I can see the code bellow is incorrect, in the sense the limtis for group inclusion varies as new members are added -- even it the separation crieteria remaisn teh same, you heva e torewrite the get_groups method to use a multi-pass approach. It should nto be hard -- but the code would be too long to be helpfull here, and i think this snipped is enoguh to get you going:
from copy import copy
class Group(object):
def __init__(self,data=None, name=""):
if data:
self.data = data
else:
self.data = []
self.name = name
def get_mean_stock(self):
return sum(item[0] for item in self.data) / len(self.data)
def fits(self, item):
if 0.995 < abs(item[0]) / self.get_mean_stock() < 1.005:
return True
return False
def get_weight(self):
return sum(item[1] for item in self.data)
def __repr__(self):
return "Group-%s\n%s\n---\nTotalWeight: %d\n\n" % (
self.name,
"\n".join("%.02f, %d" % tuple(item) for item in self.data ),
self.get_weight())
class StockGrouper(object):
def __init__(self, data=None):
if data:
self.floor_levels = data
else:
self.floor_levels = []
def get_groups(self):
groups = []
floor_levels = copy(self.floor_levels)
name_ord = ord("A") - 1
while floor_levels:
seed = floor_levels.pop(0)
name_ord += 1
group = Group([seed], chr(name_ord))
groups.append(group)
to_remove = []
for i, item in enumerate(floor_levels):
if group.fits(item):
group.data.append(item)
to_remove.append(i)
for i in reversed(to_remove):
floor_levels.pop(i)
return groups
testing:
floor_levels = [ [stock. weight] ,... <paste the data above> ]

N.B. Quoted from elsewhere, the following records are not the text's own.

-- ==== Sys2Proof/Tests/Slice0.lean ====
section
/-! SUPPORT. Tests: the well-formedness smoke, words written out from the encoding, and single steps whose
expected values are the spec's own (95_test_vectors.md). -/

namespace Sys2Proof.Tests

open Sys2Proof Sys2Proof.Machine

/-! Helpers. -/

/-- What a reader reads off the next state, if there is one. -/
def after {α : Type} (f : State → α) : Host.Outcome State Fault Refusal → Option α
  | .next t => some (f t)
  | .fault _ => none
  | .refused _ => none

/-- A channel as reset leaves it, pins low. -/
def ch : Channel := Channel.reset false false

/-- The reset state with another left channel. -/
def withLeft (c : Channel) : State := { State.reset with left := c }

/-- The reset state with another right channel. -/
def withRight (c : Channel) : State := { State.reset with right := c }

/-- A channel whose register at offset `o` holds `n + o` (20_memory.md R68). -/
def numbered (n : Nat) : Channel :=
  { ch with
    count := BitVec.ofNat 32 n, prevCount := BitVec.ofNat 32 (n + 0x02), angVel := BitVec.ofNat 32 (n + 0x03)
    linVel := BitVec.ofNat 32 (n + 0x04), kAng := BitVec.ofNat 32 (n + 0x05), radius := BitVec.ofNat 32 (n + 0x06)
    setpoint := BitVec.ofNat 32 (n + 0x07), error := BitVec.ofNat 32 (n + 0x08)
    prevErr := BitVec.ofNat 32 (n + 0x09), integral := BitVec.ofNat 32 (n + 0x0A)
    duty := BitVec.ofNat 32 (n + 0x0B), ticks := BitVec.ofNat 32 (n + 0x0C), fC := BitVec.ofNat 32 (n + 0x0D)
    kp := BitVec.ofNat 32 (n + 0x0E), ki := BitVec.ofNat 32 (n + 0x0F), kd := BitVec.ofNat 32 (n + 0x10)
    motMag := BitVec.ofNat 17 (n + 0x12) }

/-- Every register a number of its own: the left channel from 0x100, the right from 0x200, the globals from 0x341. -/
def marked : State :=
  { State.reset with
    left := numbered 0x100, right := numbered 0x200, cmdLin := 0x341, cmdAng := 0x342, track := 0x343
    bodyLin := 0x344, bodyAng := 0x345 }

/-- The state whose next input word is `i` (30_encoding.md R80). -/
def fed (s : State) (i : InputWord) : State := s.present i

/-! Well-formedness: each check refuses an ill-formed operation (20_memory.md R68, 30_encoding.md R89, R90). -/

theorem test_wf_read_of_a_register_is_no_catch_all : ¬ (Instr.rdZero 0x04#8).WellFormed := by decide
theorem test_wf_read_catch_all_bounds :
    ([0x12, 0x13, 0x1F, 0x20, 0x32, 0x33, 0x3F, 0x40, 0x41, 0x46, 0x47, 0xFF].map
      fun n => (Instr.rdZero (BitVec.ofNat 8 n)).wellFormed) =
    [false, true, true, false, false, true, true, true, false, false, true, true] := by decide
theorem test_wf_write_of_a_register_is_not_ignored : ¬ (Instr.wrIgnored 0x05#8 7#32).WellFormed := by decide
theorem test_wf_write_catch_all_bounds :
    ([0x00, 0x04, 0x05, 0x07, 0x08, 0x0C, 0x0D, 0x10, 0x11, 0x24, 0x25, 0x30, 0x31, 0x3F, 0x40, 0x43, 0x44, 0xFF].map
      fun n => (Instr.wrIgnored (BitVec.ofNat 8 n) 7#32).wellFormed) =
    [true, true, false, false, true, true, false, false, true, true, false, false, true, true, false, false, true,
      true] := by decide
theorem test_wf_command_is_not_reserved : ¬ (Instr.wrCmdReserved 0x06#8).WellFormed := by decide
theorem test_wf_reserved_bounds :
    (Instr.wrCmdReserved 0x07#8).WellFormed ∧ (Instr.wrCmdReserved 0xFF#8).WellFormed := by decide

/-! Decoding: words written out from 30_encoding.md R80, R82, R83 and R88. Each pair is a pattern and the
operation it stands for; every constructor stands in one of the lists. -/

/-- Every listed pattern of `nbits` bits decodes to the operation beside it. -/
def allDecode (nbits : Nat) (rows : List (Nat × Instr)) : Bool :=
  rows.all fun r => decodeTableWord nbits r.1 == some r.2

theorem test_decode_transitions :
    allDecode 4 [
      (0b0000, .qnop0000 .left), (0b0101, .qnop0101 .left), (0b1010, .qnop1010 .left), (0b1111, .qnop1111 .left),
      (0b0010, .qaR0 .left), (0b0111, .qaR1 .left), (0b1000, .qaF0 .left), (0b1101, .qaF1 .left),
      (0b0001, .qbR0 .left), (0b1011, .qbR1 .left), (0b0100, .qbF0 .left), (0b1110, .qbF1 .left),
      (0b0011, .qdbl0011 .left), (0b0110, .qdbl0110 .left), (0b1001, .qdbl1001 .left), (0b1100, .qdbl1100 .left)] = true := by decide
theorem test_decode_reset_and_ticks :
    allDecode 51 [
      (0x7400000000000, .reset true false true true), (0x4800000000000, .reset false true false false),
      (0x0040000000000, .stick0), (0x0080000000000, .stick1), (0x0100000000000, .ctick0),
      (0x0200000000000, .ctick1)] = true := by decide
theorem test_decode_left_reads :
    allDecode 51 [
      (0x0020000000000, .rdCount0), (0x0020100000000, .rdQstat0), (0x0020200000000, .rdPrevCount0),
      (0x0020300000000, .rdAngVel0), (0x0020400000000, .rdLinVel0), (0x0020500000000, .rdKAng0),
      (0x0020600000000, .rdRadius0), (0x0020700000000, .rdSetpoint0), (0x0020800000000, .rdError0),
      (0x0020900000000, .rdPrevErr0), (0x0020A00000000, .rdIntegral0), (0x0020B00000000, .rdDuty0),
      (0x0020C00000000, .rdTicks0), (0x0020D00000000, .rdFC0), (0x0020E00000000, .rdKp0),
      (0x0020F00000000, .rdKi0), (0x0021000000000, .rdKd0), (0x0021100000000, .rdPstat0),
      (0x0021200000000, .rdMotDuty0)] = true := by decide
theorem test_decode_right_reads :
    allDecode 51 [
      (0x0022000000000, .rdCount1), (0x0022100000000, .rdQstat1), (0x0022200000000, .rdPrevCount1),
      (0x0022300000000, .rdAngVel1), (0x0022400000000, .rdLinVel1), (0x0022500000000, .rdKAng1),
      (0x0022600000000, .rdRadius1), (0x0022700000000, .rdSetpoint1), (0x0022800000000, .rdError1),
      (0x0022900000000, .rdPrevErr1), (0x0022A00000000, .rdIntegral1), (0x0022B00000000, .rdDuty1),
      (0x0022C00000000, .rdTicks1), (0x0022D00000000, .rdFC1), (0x0022E00000000, .rdKp1),
      (0x0022F00000000, .rdKi1), (0x0023000000000, .rdKd1), (0x0023100000000, .rdPstat1),
      (0x0023200000000, .rdMotDuty1)] = true := by decide
theorem test_decode_global_reads :
    allDecode 51 [
      (0x0024100000000, .rdCmdLin), (0x0024200000000, .rdCmdAng), (0x0024300000000, .rdTrack),
      (0x0024400000000, .rdBodyLin), (0x0024500000000, .rdBodyAng), (0x0024600000000, .rdGstat)] = true := by decide
theorem test_decode_left_writes :
    allDecode 51 [
      (0x00305A5C30F96, .wrKAng0 0xA5C30F96#32), (0x00306A5C30F96, .wrRadius0 0xA5C30F96#32),
      (0x0030DA5C30F96, .wrFC0 0xA5C30F96#32), (0x0030EA5C30F96, .wrKp0 0xA5C30F96#32),
      (0x0030FA5C30F96, .wrKi0 0xA5C30F96#32), (0x00310A5C30F96, .wrKd0 0xA5C30F96#32),
      (0x00307A5C30F96, .wrSetpoint0 0xA5C30F96#32)] = true := by decide
theorem test_decode_right_writes :
    allDecode 51 [
      (0x00325A5C30F96, .wrKAng1 0xA5C30F96#32), (0x00326A5C30F96, .wrRadius1 0xA5C30F96#32),
      (0x0032DA5C30F96, .wrFC1 0xA5C30F96#32), (0x0032EA5C30F96, .wrKp1 0xA5C30F96#32),
      (0x0032FA5C30F96, .wrKi1 0xA5C30F96#32), (0x00330A5C30F96, .wrKd1 0xA5C30F96#32),
      (0x00327A5C30F96, .wrSetpoint1 0xA5C30F96#32)] = true := by decide
theorem test_decode_global_writes :
    allDecode 51 [
      (0x00341A5C30F96, .wrCmdLin 0xA5C30F96#32), (0x00342A5C30F96, .wrCmdAng 0xA5C30F96#32),
      (0x00343A5C30F96, .wrTrack 0xA5C30F96#32)] = true := by decide
theorem test_decode_commands :
    allDecode 51 [
      (0x0034000000000, .nop), (0x0034000000001, .kinSet), (0x0034000000002, .kinGet), (0x0034000000003, .enable),
      (0x0034000000004, .disable), (0x0034000000005, .qrst0), (0x0034000000006, .qrst1)] = true := by decide
theorem test_decode_without_effect :
    allDecode 51 [
      (0x0021300000000, .rdZero 0x13#8), (0x0024000000000, .rdZero 0x40#8), (0x002FF00000000, .rdZero 0xFF#8),
      (0x0034000000007, .wrCmdReserved 0x07#8), (0x00340FFFFFFFF, .wrCmdReserved 0xFF#8),
      (0x00300A5C30F96, .wrIgnored 0x00#8 0xA5C30F96#32), (0x00344A5C30F96, .wrIgnored 0x44#8 0xA5C30F96#32),
      (0x00380A5C30F96, .wrIgnored 0x80#8 0xA5C30F96#32), (0x0000000000000, .noBus)] = true := by decide

/-- The same for the right wheel: its code is formed from its own levels (30_encoding.md R82). -/
theorem test_decode_right_wheel_transitions :
    (decodeTransition .right (transitionCode false false true false) = .qaR0 .right) ∧
    (decodeTransition .right (transitionCode true false true true) = .qbR1 .right) ∧
    (decodeTransition .right (transitionCode true true false true) = .qaF1 .right) ∧
    (decodeTransition .right (transitionCode false true true false) = .qdbl0110 .right) := by decide

/-- A word bit by bit, `rst` first, then `enc_b[1]` down to `enc_a[0]`, the ticks, `bus_req`, `bus_we`, the index and
the data (30_encoding.md R80): `WR SETPOINT[0], 0x00004CCD`. -/
theorem test_decode_written_bits_of_a_write :
    decodeTableWord 51 0b0_0000_0000_1_1_00000111_00000000000000000100110011001101 =
      some (.wrSetpoint0 0x00004CCD#32) := by decide

/-- Bit by bit: `RD LIN_VEL[1]` (index 0x24). -/
theorem test_decode_written_bits_of_a_read :
    decodeTableWord 51 0b0_0000_0000_1_0_00100100_00000000000000000000000000000000 = some .rdLinVel1 := by decide

/-- Bit by bit: `WR CMD, 0x02`, `KIN_GET`. -/
theorem test_decode_written_bits_of_a_command :
    decodeTableWord 51 0b0_0000_0000_1_1_01000000_00000000000000000000000000000010 = some .kinGet := by decide

/-- Bit by bit: `CTICK 1` is bit 45, `STICK 1` is bit 43. -/
theorem test_decode_written_bits_of_the_ticks :
    decodeTableWord 51 0b0_0000_1000_0_0_00000000_00000000000000000000000000000000 = some .ctick1 ∧
    decodeTableWord 51 0b0_0000_0010_0_0_00000000_00000000000000000000000000000000 = some .stick1 := by decide

/-- A pattern wider than its format is rejected by name. -/
theorem test_decode_rejects_wide_patterns :
    (decodeBits 4 0b10000 matches .error .transitionWiderThanFourBits) = true ∧
    (decodeBits 51 0x8000000000000 matches .error .inputWiderThan51Bits) = true := by decide

/-- One word selects every operation of a cycle, in order (20_memory.md R70; 95_test_vectors.md P4 cycle 7 with an edge of
the left wheel). -/
theorem test_decode_cycle_in_phase_order :
    decodeCycle 0b1011#4 0b1111#4 (Input.ofWord 0x3D70700030000#51) =
      [.qbR1 .left, .qnop1111 .right, .wrSetpoint0 0x00030000#32, .stick0, .ctick0] := by decide

/-! Quadrature decoder, 95_test_vectors.md section 2.1. -/

/-- V1 to V8: a left channel at `COUNT` 100 with stored levels `aQ`, `bQ`, and what a transition leaves. -/
def edgeFrom (aQ bQ : Bool) (i : Instr) : Option (Word × Bool × Bool) :=
  after (fun t => (t.left.count, t.left.aQ, t.left.bQ)) (exec i (withLeft { ch with count := 100, aQ := aQ, bQ := bQ }))

theorem test_v1_qaR0 : edgeFrom false false (.qaR0 .left) = some (101, true, false) := by decide
theorem test_v2_qaR1 : edgeFrom false true (.qaR1 .left) = some (99, true, true) := by decide
theorem test_v3_qaF0 : edgeFrom true false (.qaF0 .left) = some (99, false, false) := by decide
theorem test_v4_qaF1 : edgeFrom true true (.qaF1 .left) = some (101, false, true) := by decide
theorem test_v5_qbR0 : edgeFrom false false (.qbR0 .left) = some (99, false, true) := by decide
theorem test_v6_qbR1 : edgeFrom true false (.qbR1 .left) = some (101, true, true) := by decide
theorem test_v7_qbF0 : edgeFrom false true (.qbF0 .left) = some (101, false, false) := by decide
theorem test_v8_qbF1 : edgeFrom true true (.qbF1 .left) = some (99, true, false) := by decide

/-- V9. -/
theorem test_v9_qnop :
    edgeFrom false false (.qnop0000 .left) = some (100, false, false) ∧
    edgeFrom false true (.qnop0101 .left) = some (100, false, true) ∧
    edgeFrom true false (.qnop1010 .left) = some (100, true, false) ∧
    edgeFrom true true (.qnop1111 .left) = some (100, true, true) := by decide

/-- V10, the free draw: whatever it is, the count is 8, 10 or 12 and the levels are the sampled ones. -/
theorem test_v10_qdbl (n : Nat) :
    ∀ t, exec (.qdbl0011 .left) { withLeft { ch with count := 10 } with
        env := { inputs := [], cycle := 0, drawsLeft := n, drawsRight := 0 } } = .next t →
      (t.left.count = 8 ∨ t.left.count = 10 ∨ t.left.count = 12) ∧ t.left.aQ = true ∧ t.left.bQ = true := by
  have key : ∀ q : Draw, toReg (wrap32 (s32 10 + q.toInt)) = 8 ∨ toReg (wrap32 (s32 10 + q.toInt)) = 10 ∨
      toReg (wrap32 (s32 10 + q.toInt)) = 12 := fun q => by cases q <;> decide
  intro t h
  cases h
  exact ⟨key (Config.qdblDraw .left n), rfl, rfl⟩

/-- V11 and V12, the wrap. -/
theorem test_v11_count_wraps_up :
    after (·.left.count) (exec (.qaR0 .left) (withLeft { ch with count := 0x7FFFFFFF })) = some 0x80000000 := by decide
theorem test_v12_count_wraps_down :
    after (·.left.count) (exec (.qbR0 .left) (withLeft { ch with count := 0x80000000 })) = some 0x7FFFFFFF := by decide

/-- V13: `QRST 0`, `QRST 1`. -/
theorem test_v13_qrst0 :
    after (fun t => (t.left.count, t.left.prevCount, t.left.aQ, t.left.bQ))
      (exec .qrst0 (withLeft { ch with count := 1234, prevCount := 1200, aQ := true })) =
      some (0, 1200, true, false) := by decide
theorem test_v13_qrst1 :
    after (fun t => (t.left.count, t.right.count)) (exec .qrst1 marked) = some (0x100, 0) := by decide

/-! Velocity estimator, section 2.2. -/

/-- `K_ANG` and `RADIUS` of the vectors' start. -/
def sampler (count prev : Word) : Channel :=
  { ch with kAng := 0x003A5232, radius := 0x00066666, count := count, prevCount := prev }

/-- What `STICK 0` leaves: `ANG_VEL`, `LIN_VEL`, `PREV_COUNT`. -/
def sampled (c : Channel) : Option (Word × Word × Word) :=
  after (fun t => (t.left.angVel, t.left.linVel, t.left.prevCount)) (exec .stick0 (withLeft c))

theorem test_v16_v17_stick0 :
    sampled (sampler 28 0) = some (0x000660FD, 0x000028D3, 28) ∧
    sampled (sampler (-28) 0) = some (0xFFF99F02, 0xFFFFD72C, -28) := by decide
theorem test_v19c_v19d_stick0_wrap_and_saturation :
    sampled (sampler 0x80000001 0x7FFFFFFF) = some (29860, 746, 0x80000001) ∧
    sampled { ch with kAng := 0x01000000, radius := 0x01000000, count := 0x80000000 } =
      some (0x80000000, 0x80000000, 0x80000000) ∧
    sampled { ch with kAng := 0x01000000, radius := 0x7FFFFFFF, count := 100 } =
      some (6553600, 0x31FFFFFF, 100) := by decide
/-- V19e on the right wheel: the signs of the two constants. -/
theorem test_v19e_stick1_signs :
    after (fun t => (t.right.angVel, t.right.linVel, t.left.angVel)) (exec .stick1
      (withRight { ch with kAng := toReg (-3822130), radius := 419430, count := 28 })) =
      some (toReg (-418046), toReg (-10452), 0) ∧
    after (fun t => (t.right.angVel, t.right.linVel, t.right.prevCount)) (exec .stick1
      (withRight { ch with kAng := 3822130, radius := toReg (-419430), count := 28 })) =
      some (418045, toReg (-10452), 28) := by decide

s = StockGrouper(floor_levels)
s.get_groups()
For the grouping element, could you use itertools.groupby()? As the data is sorted, a lot of the work of grouping it is already done, and then you could test if the current value in the iteration was different to the last by <0.5%, and have itertools.groupby() break into a new group every time your function returned false.